Two-Phase Sensor Decision: Machine-Learning for Bird Sound Recognition and Vineyard Protection

For a wireless sensor network consisting of numerous sensors, spread over a large area with no direct power supply, energy efficiency is of paramount importance. As most power is consumed by the communication module, special attention has to be paid to reduce communication needs as much as possible. The more data is sent, the larger the power requirement of the sensor module. Preprocessing can help in reducing the amount of data to send. However, it also consumes energy.

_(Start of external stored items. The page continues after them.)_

-- ==== Sys2Proof/Machine/RegMap.lean ====
section
/-! DEFINITION. The register index of the part (ch. 25, R428, R429, R435): every register's address, fields, access
codes and reset value, as the register tables of the chapters give them. `RegMap.blocks` is the whole index as data;
`Reg.NAME` is a register's address, `Fld.NAME_FIELD` a field of it. Guild pages (Table 25.8) are not in the set-up
space: the model numbers them from 0x1_0000_0000 (DESIGN CHOICE, log 4). -/
namespace Sys2Proof.Machine

/-- Access codes (Table 00.5). -/
inductive Access where
  | rw | ro | wo | w1c | w1s | rc | rws | rwl
  deriving DecidableEq, Repr

/-- A field of a register: lowest bit, width, access code, reset value (R13). -/
structure Field where
  lo : Nat
  w : Nat
  acc : Access
  reset : Nat
  deriving DecidableEq, Repr

/-- A replicated dimension: how many instances, and the address distance between two. -/
structure Dim where
  count : Nat
  stride : Nat
  deriving DecidableEq, Repr

/-- Whether a register is one of the two words of a 64-bit value (R10, R11). -/
inductive WordPart where
  | whole | low | high
  deriving DecidableEq, Repr

/-- A register (array) of a block: the offset of its first instance, its dimensions from the widest stride to the
narrowest, its fields from the most significant down, what each index adds to the reset word, and the block offset
of the register whose bit 31 locks its RWL fields (Table 25.3); its part of a 64-bit value; whether it is a counter of
an array whose name ends in _CNT (R435). -/
structure RegDef where
  name : String
  off : Nat
  dims : List Dim
  fields : List Field
  step : List Nat
  commit : Option Nat
  part : WordPart
  counter : Bool
  deriving DecidableEq, Repr

/-- A block: base, instances and their stride (stations: R429), the bytes one instance covers, its registers. -/
structure Block where
  base : Nat
  count : Nat
  stride : Nat
  size : Nat
  regs : List RegDef
  deriving DecidableEq, Repr

/-- The base of station s's range (Table 25.1). -/
def stationBase (s : Nat) : Nat := 0x02000000 + s * 0x00400000

/-- The model's number for offset 0 of Guild page g (BAR2 + 0x1_0000 × g, Table 25.8). -/
def guildPageBase (g : Nat) : Nat := 0x100000000 + g * 0x10000

/-! ### Block chip -/

/-- CHIP_ID (Table 25.4). -/
def Reg.CHIP_ID : Nat := 0
def Fld.CHIP_ID_PART : Field := ⟨16, 16, .ro, 0x144⟩
def Fld.CHIP_ID_FAMILY : Field := ⟨8, 8, .ro, 1⟩
def Fld.CHIP_ID_REV : Field := ⟨0, 8, .ro, 0xa1⟩
/-- CHIP_SERIAL_LO (R434). -/
def Reg.CHIP_SERIAL_LO : Nat := 8
def Fld.CHIP_SERIAL_LO_VALUE : Field := ⟨0, 32, .ro, 0⟩
/-- CHIP_SERIAL_HI (R434). -/
def Reg.CHIP_SERIAL_HI : Nat := 0xc
def Fld.CHIP_SERIAL_HI_VALUE : Field := ⟨0, 32, .ro, 0⟩
/-- CHIP_STATUS (Table 25.5). -/
def Reg.CHIP_STATUS : Nat := 0x10
def Fld.CHIP_STATUS_ACC_ERR : Field := ⟨31, 1, .w1c, 0⟩
def Fld.CHIP_STATUS_ADDR : Field := ⟨0, 27, .ro, 0⟩

/-! ### Block pwr -/

/-- PWR_AVS_CTL (Table 02.5). -/
def Reg.PWR_AVS_CTL : Nat := 0x100000
def Fld.PWR_AVS_CTL_COMMIT : Field := ⟨31, 1, .w1s, 0⟩
def Fld.PWR_AVS_CTL_UNRATED : Field := ⟨1, 1, .rwl, 0⟩
def Fld.PWR_AVS_CTL_EN : Field := ⟨0, 1, .rw, 1⟩
/-- PWR_AVS_TARGET (Table 02.6). -/
def Reg.PWR_AVS_TARGET : Nat := 0x100004
def Fld.PWR_AVS_TARGET_HEADROOM : Field := ⟨16, 12, .rw, 0x5a⟩
def Fld.PWR_AVS_TARGET_TARGET : Field := ⟨0, 12, .rwl, 0x708⟩
/-- PWR_AVS_LIMIT (Table 02.7). -/
def Reg.PWR_AVS_LIMIT : Nat := 0x100008
def Fld.PWR_AVS_LIMIT_VMAX : Field := ⟨8, 8, .rwl, 0xaa⟩
def Fld.PWR_AVS_LIMIT_VMIN : Field := ⟨0, 8, .rwl, 0x94⟩
/-- PWR_AVS_TUNE (Table 02.8). -/
def Reg.PWR_AVS_TUNE : Nat := 0x10000c
def Fld.PWR_AVS_TUNE_DOWN_HOLD : Field := ⟨24, 8, .rw, 0xa⟩
def Fld.PWR_AVS_TUNE_DEADBAND : Field := ⟨16, 8, .rw, 0x5a⟩
def Fld.PWR_AVS_TUNE_UP_STEP : Field := ⟨12, 4, .rw, 2⟩
def Fld.PWR_AVS_TUNE_PERIOD : Field := ⟨0, 12, .rw, 0x64⟩
/-- PWR_AVS_STATUS (Table 02.9). -/
def Reg.PWR_AVS_STATUS : Nat := 0x100010
def Fld.PWR_AVS_STATUS_BUSERR : Field := ⟨31, 1, .w1c, 0⟩
def Fld.PWR_AVS_STATUS_SHORT : Field := ⟨30, 1, .w1c, 0⟩
def Fld.PWR_AVS_STATUS_FLOOR : Field := ⟨29, 1, .ro, 0⟩
def Fld.PWR_AVS_STATUS_CEIL : Field := ⟨28, 1, .ro, 0⟩
def Fld.PWR_AVS_STATUS_PMIN : Field := ⟨16, 12, .ro, 0⟩
def Fld.PWR_AVS_STATUS_VREQ : Field := ⟨0, 8, .ro, 0x9c⟩
/-- PWR_AVS_MANUAL (Table 02.10). -/
def Reg.PWR_AVS_MANUAL : Nat := 0x100014
def Fld.PWR_AVS_MANUAL_VCODE : Field := ⟨0, 8, .rw, 0x9c⟩
/-- THM_STATUS (Table 02.11). -/
def Reg.THM_STATUS : Nat := 0x108000
def Fld.THM_STATUS_CRIT : Field := ⟨31, 1, .ro, 0⟩
def Fld.THM_STATUS_THROTTLING : Field := ⟨30, 1, .ro, 0⟩
def Fld.THM_STATUS_SENSOR_FAULT : Field := ⟨29, 1, .w1c, 0⟩
def Fld.THM_STATUS_FAULT_MAP : Field := ⟨0, 16, .ro, 0⟩
/-- THM_SENSOR (Table 02.12). -/
def Reg.THM_SENSOR (k : Nat) : Nat := 0x108100 + k * 4
def Fld.THM_SENSOR_VALID : Field := ⟨31, 1, .ro, 0⟩
def Fld.THM_SENSOR_TEMP : Field := ⟨0, 12, .ro, 0⟩
/-- THM_THROTTLE (Table 02.13). -/
def Reg.THM_THROTTLE (s : Nat) : Nat := 0x108200 + s * 4
def Fld.THM_THROTTLE_F : Field := ⟨0, 9, .ro, 0x100⟩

This paper focuses on this tradeoff between preprocessing, pre-filtering and preselecting of sensor data on one hand, and uploading of unprocessed and unfiltered raw data on the other hand, for the special case of protecting vineyards from starlings. The paper proposes a two-phase decision mechanism based on machine learning: the less complex first phase is executed on the microcontroller of the sensor module, while the more complex, more accurate second phase is performed in the cloud. Individual noise sensors monitor the environment, and try to detect starling songs, using a simple, SVM-based classification. These sensors are grouped into clusters, through a mechanism similar to the well-known LEACH protocol, and signal to the current cluster-head the likelihood of starling presence. If several alerts are received to justify further investigation, the cluster-head asks the node with highest starling detection likelihood to upload a one second sound sample to the cloud. There, the more complex and more accurate second phase sound matching is performed, and the actuators deployed in the field are remotely triggered, if needed.